Flathead King 06 said:


> Looks more like a creek chub than a sucker to me... the mad is full of chubs. I'm from springfield and fish the rt 55-36 strecth quite often and its nothing to find some deeper or slack water and pound the daylights out of chubs. Once they get so big they often grow little "horns" on their snouts and become a vibrant shade of salmon or orangish-pink during their spawning period and are frequently referred to as "horny-heads" They make great catfish bait!!!


Wasn't he just showing us the lure in the photo?..I don't think he said that was a sucker in the photo...


----------



## swinzenread (Mar 29, 2013)

I did imply that I thought they were suckers it in the post before that. Looks like I was incorrect! However, now that its identified I have some other pics where you can see the horns mentioned by Flathead King and Fisinnick.


----------



## Shad Rap (Nov 10, 2010)

My bad...didn't realize the fish u were talking about was the one pictured...thought u were just showing what u were using.


----------



## kingofamberley (Jul 11, 2012)

I have caught redhorse suckers on spinning gear before, they can be a blast for sure.

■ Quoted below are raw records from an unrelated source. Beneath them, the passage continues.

-- ==== Sys2Proof/Laws/State.lean ====
section
/-! SUPPORT. What each update of the state leaves in each field: every field but its own stands. -/

namespace Sys2Proof.Machine

/-! ## setCore -/
@[simp] theorem setCore_now (s : State) (c : Nat) (v : Core) : (s.setCore c v).now = s.now := rfl
@[simp] theorem setCore_skew (s : State) (c : Nat) (v : Core) : (s.setCore c v).skew = s.skew := rfl
@[simp] theorem setCore_turns (s : State) (c : Nat) (v : Core) : (s.setCore c v).turns = s.turns := rfl
@[simp] theorem setCore_ev (s : State) (c : Nat) (v : Core) : (s.setCore c v).ev = s.ev := rfl
@[simp] theorem setCore_fresh (s : State) (c : Nat) (v : Core) : (s.setCore c v).fresh = s.fresh := rfl
@[simp] theorem setCore_cur (s : State) (c : Nat) (v : Core) : (s.setCore c v).cur = s.cur := rfl
@[simp] theorem setCore_curSlot (s : State) (c : Nat) (v : Core) : (s.setCore c v).curSlot = s.curSlot := rfl
@[simp] theorem setCore_bundle (s : State) (c : Nat) (v : Core) : (s.setCore c v).bundle = s.bundle := rfl
@[simp] theorem setCore_checked (s : State) (c : Nat) (v : Core) : (s.setCore c v).checked = s.checked := rfl
@[simp] theorem setCore_el (s : State) (c : Nat) (v : Core) : (s.setCore c v).el = s.el := rfl
@[simp] theorem setCore_mem (s : State) (c : Nat) (v : Core) : (s.setCore c v).mem = s.mem := rfl
@[simp] theorem setCore_teams (s : State) (c : Nat) (v : Core) : (s.setCore c v).teams = s.teams := rfl
@[simp] theorem setCore_acct (s : State) (c : Nat) (v : Core) : (s.setCore c v).acct = s.acct := rfl
@[simp] theorem setCore_rvq (s : State) (c : Nat) (v : Core) : (s.setCore c v).rvq = s.rvq := rfl
@[simp] theorem setCore_qnew (s : State) (c : Nat) (v : Core) : (s.setCore c v).qnew = s.qnew := rfl
@[simp] theorem setCore_qcfg (s : State) (c : Nat) (v : Core) : (s.setCore c v).qcfg = s.qcfg := rfl
@[simp] theorem setCore_launches (s : State) (c : Nat) (v : Core) : (s.setCore c v).launches = s.launches := rfl
@[simp] theorem setCore_drops (s : State) (c : Nat) (v : Core) : (s.setCore c v).drops = s.drops := rfl
@[simp] theorem setCore_ccache (s : State) (c : Nat) (v : Core) : (s.setCore c v).ccache = s.ccache := rfl
@[simp] theorem setCore_bar0 (s : State) (c : Nat) (v : Core) : (s.setCore c v).bar0 = s.bar0 := rfl
@[simp] theorem setCore_grantNew (s : State) (c : Nat) (v : Core) : (s.setCore c v).grantNew = s.grantNew := rfl
@[simp] theorem setCore_grant (s : State) (c : Nat) (v : Core) : (s.setCore c v).grant = s.grant := rfl
@[simp] theorem setCore_lndctl (s : State) (c : Nat) (v : Core) : (s.setCore c v).lndctl = s.lndctl := rfl
@[simp] theorem setCore_frzctl (s : State) (c : Nat) (v : Core) : (s.setCore c v).frzctl = s.frzctl := rfl
@[simp] theorem setCore_wrej (s : State) (c : Nat) (v : Core) : (s.setCore c v).wrej = s.wrej := rfl
@[simp] theorem setCore_flr (s : State) (c : Nat) (v : Core) : (s.setCore c v).flr = s.flr := rfl
@[simp] theorem setCore_intst (s : State) (c : Nat) (v : Core) : (s.setCore c v).intst = s.intst := rfl
@[simp] theorem setCore_inten (s : State) (c : Nat) (v : Core) : (s.setCore c v).inten = s.inten := rfl
@[simp] theorem setCore_wdog (s : State) (c : Nat) (v : Core) : (s.setCore c v).wdog = s.wdog := rfl
@[simp] theorem setCore_msix (s : State) (c : Nat) (v : Core) : (s.setCore c v).msix = s.msix := rfl
@[simp] theorem setCore_fq (s : State) (c : Nat) (v : Core) : (s.setCore c v).fq = s.fq := rfl
@[simp] theorem setCore_lost (s : State) (c : Nat) (v : Core) : (s.setCore c v).lost = s.lost := rfl
@[simp] theorem setCore_hostRead (s : State) (c : Nat) (v : Core) : (s.setCore c v).hostRead = s.hostRead := rfl
@[simp] theorem setCore_hostReqs (s : State) (c : Nat) (v : Core) : (s.setCore c v).hostReqs = s.hostReqs := rfl
@[simp] theorem setCore_hostTag (s : State) (c : Nat) (v : Core) : (s.setCore c v).hostTag = s.hostTag := rfl
@[simp] theorem setCore_mps (s : State) (c : Nat) (v : Core) : (s.setCore c v).mps = s.mps := rfl
@[simp] theorem setCore_mrrs (s : State) (c : Nat) (v : Core) : (s.setCore c v).mrrs = s.mrrs := rfl
@[simp] theorem setCore_trinvDone (s : State) (c : Nat) (v : Core) : (s.setCore c v).trinvDone = s.trinvDone := rfl
@[simp] theorem setCore_trinvTime (s : State) (c : Nat) (v : Core) : (s.setCore c v).trinvTime = s.trinvTime := rfl
@[simp] theorem setCore_trinvHeld (s : State) (c : Nat) (v : Core) : (s.setCore c v).trinvHeld = s.trinvHeld := rfl
@[simp] theorem setCore_trinvSpan (s : State) (c : Nat) (v : Core) : (s.setCore c v).trinvSpan = s.trinvSpan := rfl
@[simp] theorem setCore_reports (s : State) (c : Nat) (v : Core) : (s.setCore c v).reports = s.reports := rfl
@[simp] theorem setCore_ovf (s : State) (c : Nat) (v : Core) : (s.setCore c v).ovf = s.ovf := rfl
@[simp] theorem setCore_acc16 (s : State) (c : Nat) (v : Core) : (s.setCore c v).acc16 = s.acc16 := rfl
@[simp] theorem setCore_tick (s : State) (c : Nat) (v : Core) : (s.setCore c v).tick = s.tick := rfl
@[simp] theorem setCore_courseSteps (s : State) (c : Nat) (v : Core) : (s.setCore c v).courseSteps = s.courseSteps := rfl
@[simp] theorem setCore_cursor (s : State) (c : Nat) (v : Core) : (s.setCore c v).cursor = s.cursor := rfl
@[simp] theorem setCore_phase (s : State) (c : Nat) (v : Core) : (s.setCore c v).phase = s.phase := rfl
@[simp] theorem setCore_pendMode (s : State) (c : Nat) (v : Core) : (s.setCore c v).pendMode = s.pendMode := rfl
@[simp] theorem setCore_bv (s : State) (c : Nat) (v : Core) : (s.setCore c v).bv = s.bv := rfl
@[simp] theorem setCore_contribs (s : State) (c : Nat) (v : Core) : (s.setCore c v).contribs = s.contribs := rfl
@[simp] theorem setCore_riders (s : State) (c : Nat) (v : Core) : (s.setCore c v).riders = s.riders := rfl
@[simp] theorem setCore_nextId (s : State) (c : Nat) (v : Core) : (s.setCore c v).nextId = s.nextId := rfl
@[simp] theorem setCore_tlb (s : State) (c : Nat) (v : Core) : (s.setCore c v).tlb = s.tlb := rfl
@[simp] theorem setCore_walks (s : State) (c : Nat) (v : Core) : (s.setCore c v).walks = s.walks := rfl
@[simp] theorem setCore_streams (s : State) (c : Nat) (v : Core) : (s.setCore c v).streams = s.streams := rfl
@[simp] theorem setCore_waiting (s : State) (c : Nat) (v : Core) : (s.setCore c v).waiting = s.waiting := rfl
@[simp] theorem setCore_eccBad (s : State) (c : Nat) (v : Core) : (s.setCore c v).eccBad = s.eccBad := rfl
@[simp] theorem setCore_eccTime (s : State) (c : Nat) (v : Core) : (s.setCore c v).eccTime = s.eccTime := rfl
@[simp] theorem setCore_nodes (s : State) (c : Nat) (v : Core) : (s.setCore c v).nodes = s.nodes := rfl
@[simp] theorem setCore_xtiles (s : State) (c : Nat) (v : Core) : (s.setCore c v).xtiles = s.xtiles := rfl
@[simp] theorem setCore_xforms (s : State) (c : Nat) (v : Core) : (s.setCore c v).xforms = s.xforms := rfl
@[simp] theorem setCore_regions (s : State) (c : Nat) (v : Core) : (s.setCore c v).regions = s.regions := rfl
@[simp] theorem setCore_els (s : State) (c : Nat) (v : Core) : (s.setCore c v).els = s.els := rfl
@[simp] theorem setCore_fifos (s : State) (c : Nat) (v : Core) : (s.setCore c v).fifos = s.fifos := rfl
@[simp] theorem setCore_portWords (s : State) (c : Nat) (v : Core) : (s.setCore c v).portWords = s.portWords := rfl
@[simp] theorem setCore_portStop (s : State) (c : Nat) (v : Core) : (s.setCore c v).portStop = s.portStop := rfl
@[simp] theorem setCore_toks (s : State) (c : Nat) (v : Core) : (s.setCore c v).toks = s.toks := rfl
@[simp] theorem setCore_retime (s : State) (c : Nat) (v : Core) : (s.setCore c v).retime = s.retime := rfl
@[simp] theorem setCore_seqs (s : State) (c : Nat) (v : Core) : (s.setCore c v).seqs = s.seqs := rfl
@[simp] theorem setCore_oars (s : State) (c : Nat) (v : Core) : (s.setCore c v).oars = s.oars := rfl
@[simp] theorem setCore_hostLinkUp (s : State) (c : Nat) (v : Core) : (s.setCore c v).hostLinkUp = s.hostLinkUp := rfl
@[simp] theorem setCore_dieLinkUp (s : State) (c : Nat) (v : Core) : (s.setCore c v).dieLinkUp = s.dieLinkUp := rfl
@[simp] theorem setCore_dieRetrain (s : State) (c : Nat) (v : Core) : (s.setCore c v).dieRetrain = s.dieRetrain := rfl
@[simp] theorem setCore_dieRetries (s : State) (c : Nat) (v : Core) : (s.setCore c v).dieRetries = s.dieRetries := rfl
@[simp] theorem setCore_dieFlit (s : State) (c : Nat) (v : Core) : (s.setCore c v).dieFlit = s.dieFlit := rfl
@[simp] theorem setCore_dieSince (s : State) (c : Nat) (v : Core) : (s.setCore c v).dieSince = s.dieSince := rfl
@[simp] theorem setCore_boot (s : State) (c : Nat) (v : Core) : (s.setCore c v).boot = s.boot := rfl
@[simp] theorem setCore_fwsvn (s : State) (c : Nat) (v : Core) : (s.setCore c v).fwsvn = s.fwsvn := rfl
@[simp] theorem setCore_minSvn (s : State) (c : Nat) (v : Core) : (s.setCore c v).minSvn = s.minSvn := rfl
@[simp] theorem setCore_fuseKey (s : State) (c : Nat) (v : Core) : (s.setCore c v).fuseKey = s.fuseKey := rfl
@[simp] theorem setCore_meas0 (s : State) (c : Nat) (v : Core) : (s.setCore c v).meas0 = s.meas0 := rfl
@[simp] theorem setCore_meas1 (s : State) (c : Nat) (v : Core) : (s.setCore c v).meas1 = s.meas1 := rfl
@[simp] theorem setCore_nonce (s : State) (c : Nat) (v : Core) : (s.setCore c v).nonce = s.nonce := rfl
@[simp] theorem setCore_attest (s : State) (c : Nat) (v : Core) : (s.setCore c v).attest = s.attest := rfl
@[simp] theorem setCore_report (s : State) (c : Nat) (v : Core) : (s.setCore c v).report = s.report := rfl
@[simp] theorem setCore_sigUsed (s : State) (c : Nat) (v : Core) : (s.setCore c v).sigUsed = s.sigUsed := rfl
@[simp] theorem setCore_keySlots (s : State) (c : Nat) (v : Core) : (s.setCore c v).keySlots = s.keySlots := rfl
@[simp] theorem setCore_keyBusy (s : State) (c : Nat) (v : Core) : (s.setCore c v).keyBusy = s.keyBusy := rfl
@[simp] theorem setCore_cellCc (s : State) (c : Nat) (v : Core) : (s.setCore c v).cellCc = s.cellCc := rfl
@[simp] theorem setCore_cellMac (s : State) (c : Nat) (v : Core) : (s.setCore c v).cellMac = s.cellMac := rfl
@[simp] theorem setCore_pageGen (s : State) (c : Nat) (v : Core) : (s.setCore c v).pageGen = s.pageGen := rfl
@[simp] theorem setCore_treeCtr (s : State) (c : Nat) (v : Core) : (s.setCore c v).treeCtr = s.treeCtr := rfl
@[simp] theorem setCore_treeKey (s : State) (c : Nat) (v : Core) : (s.setCore c v).treeKey = s.treeKey := rfl
@[simp] theorem setCore_treeWait (s : State) (c : Nat) (v : Core) : (s.setCore c v).treeWait = s.treeWait := rfl
@[simp] theorem setCore_alarm (s : State) (c : Nat) (v : Core) : (s.setCore c v).alarm = s.alarm := rfl
@[simp] theorem setCore_islFreq (s : State) (c : Nat) (v : Core) : (s.setCore c v).islFreq = s.islFreq := rfl
@[simp] theorem setCore_islBudget (s : State) (c : Nat) (v : Core) : (s.setCore c v).islBudget = s.islBudget := rfl
@[simp] theorem setCore_islThrot (s : State) (c : Nat) (v : Core) : (s.setCore c v).islThrot = s.islThrot := rfl
@[simp] theorem setCore_islStamp (s : State) (c : Nat) (v : Core) : (s.setCore c v).islStamp = s.islStamp := rfl
@[simp] theorem setCore_islHold (s : State) (c : Nat) (v : Core) : (s.setCore c v).islHold = s.islHold := rfl
@[simp] theorem setCore_islFrom (s : State) (c : Nat) (v : Core) : (s.setCore c v).islFrom = s.islFrom := rfl
@[simp] theorem setCore_islCount (s : State) (c : Nat) (v : Core) : (s.setCore c v).islCount = s.islCount := rfl
@[simp] theorem setCore_islShown (s : State) (c : Nat) (v : Core) : (s.setCore c v).islShown = s.islShown := rfl
@[simp] theorem setCore_reassigned (s : State) (c : Nat) (v : Core) : (s.setCore c v).reassigned = s.reassigned := rfl
@[simp] theorem setCore_thermCap (s : State) (c : Nat) (v : Core) : (s.setCore c v).thermCap = s.thermCap := rfl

The first one I ever caught came from the Namakagon River in Wisconsin when I was young; I was trolling a jig behind a canoe on an epic boyscout canoe/camp trip and it hit like a freight train! I had never seen such a fish before and I was delighted that it had a nose! I used to see the occasional white sucker in the creek where I grew up but I could never get them to bite. The chubs were very prolific in that creek though and provided me hours of childhood enjoyment. Catching a sucker on the fly would be sweet.


----------